▸ EXTRACTED INFORMATION:
/-! ## The commands that store a bit -/

/-- A command that updates the element of bit `n`, so that only bit `n` of the buffer can change. -/
theorem storesBit_of_modify {make : Nat → Instr} {v : State → Nat → Bool} (f : Nat → Byte → Byte)
    (hexec : ∀ s n, exec (make n) s = whenIndexInRange n s (s.setA (s.a.modify (elemOf n) (f n))))
    (hbit : ∀ s n, Memory.wf s.a s.cfg.len = true → n < s.tb →
      ∀ j, (s.a.modify (elemOf n) (f n)).bit j = if j = n then v s n else s.a.bit j) :
    storesBit make v := by
  intro s n hs hn
  obtain ⟨-, ha, -, -⟩ := (wf_iff s).1 hs
  exact ⟨s.a.modify (elemOf n) (f n), (hexec s n).trans (index_ok hn), (Memory.wf_modify _ _ _ _).trans ha,
    fun j _ => hbit s n ha hn j, fun i hi => Memory.elem_modify_other s.a (f n) hi⟩

theorem storesBit_on : storesBit .on fun _ _ => true :=
  storesBit_of_modify (fun n x => x ||| maskOf n) (fun _ _ => rfl) fun _ _ ha hn => bit_turnBitOn ha hn

theorem storesBit_off : storesBit .off fun _ _ => false :=
  storesBit_of_modify (fun n x => x &&& ~~~ maskOf n) (fun _ _ => rfl) fun _ _ ha hn => bit_turnBitOff ha hn

theorem storesBit_flip : storesBit .flip fun s n => !s.a.bit n :=
  storesBit_of_modify (fun n x => x ^^^ maskOf n) (fun _ _ => rfl) fun _ _ ha hn => bit_invertBit ha hn

theorem exec_set_true (n : Nat) (s : State) : exec (.set n true) s = exec (.on n) s := rfl

theorem exec_set_false (n : Nat) (s : State) : exec (.set n false) s = exec (.off n) s := rfl

theorem storesBit_set (b : Bool) : storesBit (fun n => .set n b) fun _ _ => b := by
  intro s n
  cases b with
  | true =>
    rw [exec_set_true]
    exact storesBit_on s n
  | false =>
    rw [exec_set_false]
    exact storesBit_off s n

/-- Two commands that store the same value in bit `n` have the same effect. -/
theorem exec_eq_of_storesBit {make make' : Nat → Instr} {v v' : State → Nat → Bool} (h : storesBit make v)
    (h' : storesBit make' v') {s : State} {n : Nat} (hs : s.wf = true) (hn : n < s.tb) (hv : v s n = v' s n) :
    exec (make n) s = exec (make' n) s := by
  obtain ⟨m, he, hm, hbit, -⟩ := h s n hs hn
  obtain ⟨m', he', hm', hbit', -⟩ := h' s n hs hn
  have hmm : m = m' := Memory.ext_bits hm hm' fun j hj => by rw [hbit j hj, hbit' j hj, hv]
  rw [he, he', hmm]

/-- A command that stores a bit changes no bit at another index (40 R78 (c)). -/
theorem exec_keeps_other_bits {make : Nat → Instr} {v : State → Nat → Bool} (h : storesBit make v) {s : State} {n : Nat}
    (hs : s.wf = true) (hn : n < s.tb) :
    ∃ s', exec (make n) s = .next s' ∧ ∀ j, j < s.tb → j ≠ n → s'.a.bit j = s.a.bit j := by
  obtain ⟨m, he, -, hbit, -⟩ := h s n hs hn
  exact ⟨_, he, fun j hj hjn => (hbit j hj).trans (if_neg hjn)⟩

/-- `get` after a command that stores a bit reads the bit it stored (40 R77). -/
theorem run_store_get {make : Nat → Instr} {v : State → Nat → Bool} (h : storesBit make v)
    (hmake : ∀ n, (make n).n = n) {s : State} {n : Nat} (hs : s.wf = true) (hf : s.fault = false) (hn : n < s.tb) :
    ∃ m, runMoves [.issue (encode (make n)), .issue (encode (.get n))] s = .next { s with a := m, t := v s n } ∧
      ∀ j, j < s.tb → j ≠ n → m.bit j = s.a.bit j := by
  obtain ⟨m, he, -, hbit, -⟩ := h s n hs hn
  obtain ⟨hcfg, -, -, -⟩ := (wf_iff s).1 hs
  have hn256 : n < 256 := hn.trans_le ((tb_le_of_wf hcfg).trans (by decide))
  have hstored : m.bit n = v s n := (hbit n hn).trans (if_pos rfl)
  refine ⟨m, ?_, fun j hj hjn => (hbit j hj).trans (if_neg hjn)⟩
  rw [runMoves_encode (decide_eq_true ((hmake n).trans_lt hn256)) hf he,
    runMoves_encode (i := .get n) (s := { s with a := m }) (decide_eq_true hn256) hf (exec_get hn), ← hstored]
  rfl

/-! ## `set`, `on`, `off` -/

/-- Settles O29: `set` stores `BIT`, and its word is its row with `BIT` and `N` put in. -/
theorem setStoresTheBit : Obligations.SetStoresTheBit := by
  unfold Obligations.SetStoresTheBit
  refine ⟨fun n b hn => ?_, storesBit_set, fun _ n b => indexCommand_faults (i := .set n b) rfl⟩
  exact encode_eq_row_or (i := .set n b) (op := 2) (bit := b) (decide_eq_true hn) rfl rfl (by cases b <;> decide)

/-- Settles O30: or with `MASK(N)` stores 1 in bit `N`. -/
theorem onStoresOne : Obligations.OnStoresOne := by
  unfold Obligations.OnStoresOne
  exact ⟨encodesAs_of_fields (op := 3) (fun _ => ⟨rfl, rfl, rfl⟩) rfl, storesBit_on,
    fun _ n => indexCommand_faults (i := .on n) rfl⟩

/-- Settles O31: and with the complement of `MASK(N)` stores 0 in bit `N`. -/
theorem offStoresZero : Obligations.OffStoresZero := by
  unfold Obligations.OffStoresZero
  exact ⟨encodesAs_of_fields (op := 4) (fun _ => ⟨rfl, rfl, rfl⟩) rfl, storesBit_off,
    fun _ n => indexCommand_faults (i := .off n) rfl⟩

/-! ## `flip` -/

theorem Memory.modify_modify_same (m : Memory) (i : Nat) (f g : Byte → Byte) :
    (m.modify i f).modify i g = m.modify i fun x => g (f x) := by
  simp only [Memory.modify, List.map_map]
  refine List.map_congr_left fun c _ => ?_
  by_cases h : c.1 = i <;> simp [h]

theorem invertBit_invertBit (m : Memory) (n : Nat) : invertBit (invertBit m n) n = m := by
  rw [invertBit, invertBit, Memory.modify_modify_same]
  simp [Memory.modify]

theorem exec_flip {s : State} {n : Nat} (hn : n < s.tb) : exec (.flip n) s = .next { s with a := invertBit s.a n } :=
  index_ok hn

theorem run_flip_flip {s : State} {n : Nat} (hn : n < s.tb) (hf : s.fault = false) (hn256 : n < 256) :
    runMoves [.issue (encode (.flip n)), .issue (encode (.flip n))] s = .next s := by
  have hwf : (Instr.flip n).wellFormed = true := decide_eq_true hn256
  rw [runMoves_encode hwf hf (exec_flip hn),
    runMoves_encode (s := { s with a := invertBit s.a n }) hwf hf (exec_flip hn), invertBit_invertBit]
  rfl

/-- Settles O32: `flip` stores the complement, and exclusive or with the same selector twice is the identity. -/
theorem flipInvertsTheBit : Obligations.FlipInvertsTheBit := by
  unfold Obligations.FlipInvertsTheBit
  exact ⟨encodesAs_of_fields (op := 5) (fun _ => ⟨rfl, rfl, rfl⟩) rfl, storesBit_flip,
    fun _ _ => run_flip_flip, fun _ n => indexCommand_faults (i := .flip n) rfl⟩

/-! ## The relations among the accessors -/

/-- Settles O33: `set` stores its bit, and `get` reads what was stored. -/
theorem getAfterSetReturnsTheBit : Obligations.GetAfterSetReturnsTheBit := by
  unfold Obligations.GetAfterSetReturnsTheBit
  intro s i b hs hf hi
  exact run_store_get (storesBit_set b) (fun _ => rfl) hs hf hi

/-- Settles O34: all four commands store a bit, and the value stored in bit `i` determines the effect, what `get i`
then reads, and that the other bits are kept. -/
theorem bitAccessorsRelateAsStated : Obligations.BitAccessorsRelateAsStated := by
  unfold Obligations.BitAccessorsRelateAsStated
  intro s i hs hf hi
  have hflip : exec (.flip i) s = exec (.set i (!s.a.bit i)) s :=
    exec_eq_of_storesBit storesBit_flip (storesBit_set (!s.a.bit i)) hs hi rfl
  obtain ⟨_, hon, -⟩ := run_store_get storesBit_on (fun _ => rfl) hs hf hi
  obtain ⟨_, hoff, -⟩ := run_store_get storesBit_off (fun _ => rfl) hs hf hi
  obtain ⟨_, hfl, -⟩ := run_store_get storesBit_flip (fun _ => rfl) hs hf hi
  refine ⟨(exec_set_true i s).symm, (exec_set_false i s).symm, hflip, fun c hc => ?_, ⟨_, hon, rfl⟩, ⟨_, hoff, rfl⟩,
    ⟨_, hfl, rfl⟩, ?_⟩
  · simp only [List.mem_cons, List.not_mem_nil, or_false] at hc
    rcases hc with rfl | rfl | rfl | rfl | rfl
    · exact exec_keeps_other_bits (storesBit_set true) hs hi
    · exact exec_keeps_other_bits (storesBit_set false) hs hi
    · exact exec_keeps_other_bits storesBit_on hs hi
    · exact exec_keeps_other_bits storesBit_off hs hi
    · exact exec_keeps_other_bits storesBit_flip hs hi
  · rw [exec_get hi, bit_eq_shift_and_one]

▸ EXERCISE INSTRUCTIONS: Above are some records; copy exactly the lines from the one with "have hstored : m.bit" through the one with "exact ⟨encodesAs_of_fields (op := 3)", both included, and no others.

▸ TASK RESPONSE:
  have hstored : m.bit n = v s n := (hbit n hn).trans (if_pos rfl)
  refine ⟨m, ?_, fun j hj hjn => (hbit j hj).trans (if_neg hjn)⟩
  rw [runMoves_encode (decide_eq_true ((hmake n).trans_lt hn256)) hf he,
    runMoves_encode (i := .get n) (s := { s with a := m }) (decide_eq_true hn256) hf (exec_get hn), ← hstored]
  rfl

/-! ## `set`, `on`, `off` -/

/-- Settles O29: `set` stores `BIT`, and its word is its row with `BIT` and `N` put in. -/
theorem setStoresTheBit : Obligations.SetStoresTheBit := by
  unfold Obligations.SetStoresTheBit
  refine ⟨fun n b hn => ?_, storesBit_set, fun _ n b => indexCommand_faults (i := .set n b) rfl⟩
  exact encode_eq_row_or (i := .set n b) (op := 2) (bit := b) (decide_eq_true hn) rfl rfl (by cases b <;> decide)

/-- Settles O30: or with `MASK(N)` stores 1 in bit `N`. -/
theorem onStoresOne : Obligations.OnStoresOne := by
  unfold Obligations.OnStoresOne
  exact ⟨encodesAs_of_fields (op := 3) (fun _ => ⟨rfl, rfl, rfl⟩) rfl, storesBit_on,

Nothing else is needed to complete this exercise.